Ben wants to start exercising regularly, but feels dumb asking how. He knows that in order to run or ride a bike he can't just start sprinting or pedaling like a maniac. He needs to prepare his body for these activities, but has heard mixed things about stretching before working out.
Here are the cold, hard facts on warming up, stretching, and cooling down.
The Basics of Warming Up
It's important to warm up your body before any physical activity. Warming up for about 5-10 minutes goes a long way toward preparing the body for exercising, both physically and mentally. It also helps prevent injuries.

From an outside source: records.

-- ==== Sys2Proof/Laws/State.lean ====
section
/-! SUPPORT. One lemma per field per update of the state: what each named write leaves in each field. -/

namespace Sys2Proof.Machine

/-! ## Ports -/

@[simp] theorem State.port_setPort_self (s : State) (p : Port) (u : PortUnit) : (s.setPort p u).port p = u := by
  cases p <;> rfl

@[simp] theorem State.port_setPort_ne (s : State) {p q : Port} (u : PortUnit) (h : q ≠ p) :
    (s.setPort p u).port q = s.port q := by
  cases p <;> cases q <;> first | rfl | exact absurd rfl h

theorem State.port_setPort (s : State) (p q : Port) (u : PortUnit) :
    (s.setPort p u).port q = if q = p then u else s.port q := by
  by_cases h : q = p
  · subst h; simp
  · simp [h]

@[simp] theorem State.setPort_setPort (s : State) (p : Port) (u v : PortUnit) :
    (s.setPort p u).setPort p v = s.setPort p v := by
  cases p <;> rfl

@[simp] theorem State.setPort_port (s : State) (p : Port) : s.setPort p (s.port p) = s := by
  cases p <;> rfl

@[simp] theorem State.pending_setPort (s : State) (p : Port) (u : PortUnit) : (s.setPort p u).pending = s.pending := by
  cases p <;> rfl

@[simp] theorem State.reference_setPort (s : State) (p : Port) (u : PortUnit) : (s.setPort p u).reference = s.reference := by
  cases p <;> rfl

@[simp] theorem State.house_setPort (s : State) (p : Port) (u : PortUnit) : (s.setPort p u).house = s.house := by
  cases p <;> rfl

@[simp] theorem State.storeReady_setPort (s : State) (p : Port) (u : PortUnit) : (s.setPort p u).storeReady = s.storeReady := by
  cases p <;> rfl

@[simp] theorem State.channels_setPort (s : State) (p : Port) (u : PortUnit) : (s.setPort p u).channels = s.channels := by
  cases p <;> rfl

@[simp] theorem State.asRun_setPort (s : State) (p : Port) (u : PortUnit) : (s.setPort p u).asRun = s.asRun := by
  cases p <;> rfl

@[simp] theorem State.houseFlags_setPort (s : State) (p : Port) (u : PortUnit) : (s.setPort p u).houseFlags = s.houseFlags := by
  cases p <;> rfl

@[simp] theorem State.capture_setPort (s : State) (p : Port) (u : PortUnit) : (s.setPort p u).capture = s.capture := by
  cases p <;> rfl

@[simp] theorem State.chan_setPort (s : State) (p : Port) (u : PortUnit) (i : Slot) :
    (s.setPort p u).chan i = s.chan i := by
  cases p <;> rfl

@[simp] theorem State.live_setPort (s : State) (p : Port) (u : PortUnit) (i : Slot) :
    (s.setPort p u).live i = s.live i := by
  cases p <;> rfl

@[simp] theorem State.params_setPort (s : State) (p : Port) (u : PortUnit) (i : Slot) :
    (s.setPort p u).params i = s.params i := by
  cases p <;> rfl

/-! ## Channels -/

@[simp] theorem State.chan_setChan_self (s : State) (i : Slot) (c : Channel) : (s.setChan i c).chan i = c := by
  simp [State.chan, State.setChan]

@[simp] theorem State.chan_setChan_ne (s : State) {i j : Slot} (c : Channel) (h : j ≠ i) :
    (s.setChan i c).chan j = s.chan j := by
  have h' : (i : Nat) ≠ j := fun e => h (Fin.ext e.symm)
  simp [State.chan, State.setChan, Vector.getElem_set_ne, h']

theorem State.chan_setChan (s : State) (i j : Slot) (c : Channel) :
    (s.setChan i c).chan j = if j = i then c else s.chan j := by
  by_cases h : j = i
  · subst h; simp
  · simp [h]

@[simp] theorem State.live_setChan_self (s : State) (i : Slot) (c : Channel) : (s.setChan i c).live i = c.live := by
  simp [State.live]

@[simp] theorem State.live_setChan_ne (s : State) {i j : Slot} (c : Channel) (h : j ≠ i) :
    (s.setChan i c).live j = s.live j := by
  simp [State.live, h]

@[simp] theorem State.params_setChan_self (s : State) (i : Slot) (c : Channel) :
    (s.setChan i c).params i = c.params := by
  simp [State.params]

@[simp] theorem State.params_setChan_ne (s : State) {i j : Slot} (c : Channel) (h : j ≠ i) :
    (s.setChan i c).params j = s.params j := by
  simp [State.params, h]

@[simp] theorem State.live_setLive_self (s : State) (i : Slot) (l : Live) : (s.setLive i l).live i = some l := by
  simp [State.setLive]

@[simp] theorem State.live_setLive_ne (s : State) {i j : Slot} (l : Live) (h : j ≠ i) :
    (s.setLive i l).live j = s.live j := by
  simp [State.setLive, h]

theorem State.live_setLive (s : State) (i j : Slot) (l : Live) :
    (s.setLive i l).live j = if j = i then some l else s.live j := by
  by_cases h : j = i
  · subst h; simp
  · simp [h]

@[simp] theorem State.params_setLive (s : State) (i j : Slot) (l : Live) : (s.setLive i l).params j = s.params j := by
  by_cases h : j = i
  · subst h; simp [State.setLive, State.params]
  · simp [State.setLive, h]

@[simp] theorem State.setChan_setChan (s : State) (i : Slot) (c d : Channel) :
    (s.setChan i c).setChan i d = s.setChan i d := by
  simp [State.setChan]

The term "warm-up" describes many light-aerobic and cardiovascular activities. When you warm up, you are literally warming up the temperature of both your body and your muscles.
Warming up also:
- increases your heart and respiratory rate
- boosts the amount of nutrients and oxygen delivered to your muscles
- prepares the body for a demanding workout
Types of Warm-Ups
You can use many types of warm-up activities to prepare your body for intense physical exercise. Often a warm-up activity is simply the activity you are about to do but at a slower pace. For example, if you're about to go for a brisk run, warm up with a light jog, and if you're going to go for a swim, do a couple of slow freestyle warm-up laps. If you play a sport, focus on the muscles that are used for your particular sport. For instance, if you play baseball, you might focus on your shoulder for throwing.
Dynamic stretching uses many muscle groups in a sport specific manner and can be incorporated in your warm-up. In addition to warming up the body and preparing muscles that will be used in the activity, dynamic stretching allows for full range of motion of the joints.